[RECORD SET]

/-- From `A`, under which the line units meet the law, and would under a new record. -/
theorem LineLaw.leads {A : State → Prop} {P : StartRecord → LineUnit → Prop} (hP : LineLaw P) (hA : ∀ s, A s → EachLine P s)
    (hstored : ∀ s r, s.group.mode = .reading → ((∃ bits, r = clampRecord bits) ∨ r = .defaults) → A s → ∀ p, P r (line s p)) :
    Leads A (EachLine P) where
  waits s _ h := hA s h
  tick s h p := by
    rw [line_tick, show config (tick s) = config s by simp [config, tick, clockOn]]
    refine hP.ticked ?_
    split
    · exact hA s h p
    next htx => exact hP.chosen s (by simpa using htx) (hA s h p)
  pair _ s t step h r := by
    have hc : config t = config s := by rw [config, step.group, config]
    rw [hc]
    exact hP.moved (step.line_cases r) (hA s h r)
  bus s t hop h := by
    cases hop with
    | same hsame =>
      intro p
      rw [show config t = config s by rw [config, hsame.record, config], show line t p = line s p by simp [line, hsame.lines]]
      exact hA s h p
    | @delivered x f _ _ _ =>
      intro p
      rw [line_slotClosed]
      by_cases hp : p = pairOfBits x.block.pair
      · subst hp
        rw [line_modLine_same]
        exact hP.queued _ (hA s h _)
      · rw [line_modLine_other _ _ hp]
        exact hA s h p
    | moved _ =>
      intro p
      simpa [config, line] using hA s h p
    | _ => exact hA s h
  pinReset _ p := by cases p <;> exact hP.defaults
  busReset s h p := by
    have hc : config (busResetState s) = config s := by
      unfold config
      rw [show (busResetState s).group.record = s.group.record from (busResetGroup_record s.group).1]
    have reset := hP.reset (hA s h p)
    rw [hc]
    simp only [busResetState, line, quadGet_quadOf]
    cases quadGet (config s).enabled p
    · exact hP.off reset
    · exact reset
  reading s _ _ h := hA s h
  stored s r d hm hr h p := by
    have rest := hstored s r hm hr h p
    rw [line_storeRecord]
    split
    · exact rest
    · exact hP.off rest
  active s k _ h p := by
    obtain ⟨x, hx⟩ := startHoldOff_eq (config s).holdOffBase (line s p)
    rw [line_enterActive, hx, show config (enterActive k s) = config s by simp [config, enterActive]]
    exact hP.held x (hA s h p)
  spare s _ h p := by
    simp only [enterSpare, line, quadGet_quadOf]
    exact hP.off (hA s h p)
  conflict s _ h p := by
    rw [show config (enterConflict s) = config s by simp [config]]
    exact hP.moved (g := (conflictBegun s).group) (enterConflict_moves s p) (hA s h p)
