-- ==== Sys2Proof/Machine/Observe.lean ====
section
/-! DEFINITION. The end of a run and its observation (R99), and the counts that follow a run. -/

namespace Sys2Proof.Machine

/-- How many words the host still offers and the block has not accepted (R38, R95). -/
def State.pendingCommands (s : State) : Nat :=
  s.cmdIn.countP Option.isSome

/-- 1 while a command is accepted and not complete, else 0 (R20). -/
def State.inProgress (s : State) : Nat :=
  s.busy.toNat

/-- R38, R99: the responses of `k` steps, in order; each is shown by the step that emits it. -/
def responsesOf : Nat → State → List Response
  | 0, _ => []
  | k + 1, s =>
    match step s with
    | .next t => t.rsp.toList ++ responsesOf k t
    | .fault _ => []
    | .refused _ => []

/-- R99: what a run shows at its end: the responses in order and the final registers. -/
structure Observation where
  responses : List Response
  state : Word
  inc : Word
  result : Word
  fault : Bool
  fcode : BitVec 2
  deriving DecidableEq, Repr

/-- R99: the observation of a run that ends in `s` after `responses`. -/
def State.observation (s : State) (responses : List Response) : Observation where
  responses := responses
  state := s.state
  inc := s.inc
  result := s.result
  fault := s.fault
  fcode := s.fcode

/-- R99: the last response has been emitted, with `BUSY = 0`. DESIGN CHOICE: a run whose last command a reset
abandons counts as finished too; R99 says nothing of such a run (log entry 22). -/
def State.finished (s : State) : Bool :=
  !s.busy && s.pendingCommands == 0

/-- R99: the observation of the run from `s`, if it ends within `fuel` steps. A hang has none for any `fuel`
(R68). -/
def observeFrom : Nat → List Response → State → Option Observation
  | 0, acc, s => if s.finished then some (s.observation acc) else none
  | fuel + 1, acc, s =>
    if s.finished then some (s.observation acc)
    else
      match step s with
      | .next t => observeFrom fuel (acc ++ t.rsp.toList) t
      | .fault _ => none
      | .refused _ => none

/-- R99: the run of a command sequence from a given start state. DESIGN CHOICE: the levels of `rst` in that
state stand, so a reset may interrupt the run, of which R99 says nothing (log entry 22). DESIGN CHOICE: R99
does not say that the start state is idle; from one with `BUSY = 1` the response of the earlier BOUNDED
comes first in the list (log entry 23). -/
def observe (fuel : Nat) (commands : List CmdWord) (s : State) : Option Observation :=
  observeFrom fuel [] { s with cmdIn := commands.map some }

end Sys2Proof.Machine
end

[/RECORD SET]

Extract the lines of the preceding material that run from the line with "reading s _ _ h := hA s h" through the line with "observation of a", inclusive, reproducing them exactly and adding nothing.

  reading s _ _ h := hA s h
  stored s r d hm hr h p := by
    have rest := hstored s r hm hr h p
    rw [line_storeRecord]
    split
    · exact rest
    · exact hP.off rest
  active s k _ h p := by
    obtain ⟨x, hx⟩ := startHoldOff_eq (config s).holdOffBase (line s p)
    rw [line_enterActive, hx, show config (enterActive k s) = config s by simp [config, enterActive]]
    exact hP.held x (hA s h p)
  spare s _ h p := by
    simp only [enterSpare, line, quadGet_quadOf]
    exact hP.off (hA s h p)
  conflict s _ h p := by
    rw [show config (enterConflict s) = config s by simp [config]]
    exact hP.moved (g := (conflictBegun s).group) (enterConflict_moves s p) (hA s h p)
-- ==== Sys2Proof/Machine/Observe.lean ====
section
/-! DEFINITION. The end of a run and its observation (R99), and the counts that follow a run. -/

namespace Sys2Proof.Machine

/-- How many words the host still offers and the block has not accepted (R38, R95). -/
def State.pendingCommands (s : State) : Nat :=
  s.cmdIn.countP Option.isSome

/-- 1 while a command is accepted and not complete, else 0 (R20). -/
def State.inProgress (s : State) : Nat :=
  s.busy.toNat

/-- R38, R99: the responses of `k` steps, in order; each is shown by the step that emits it. -/
def responsesOf : Nat → State → List Response
  | 0, _ => []
  | k + 1, s =>
    match step s with
    | .next t => t.rsp.toList ++ responsesOf k t
    | .fault _ => []
    | .refused _ => []

/-- R99: what a run shows at its end: the responses in order and the final registers. -/
structure Observation where
  responses : List Response
  state : Word
  inc : Word
  result : Word
  fault : Bool
  fcode : BitVec 2
  deriving DecidableEq, Repr

/-- R99: the observation of a run that ends in `s` after `responses`. -/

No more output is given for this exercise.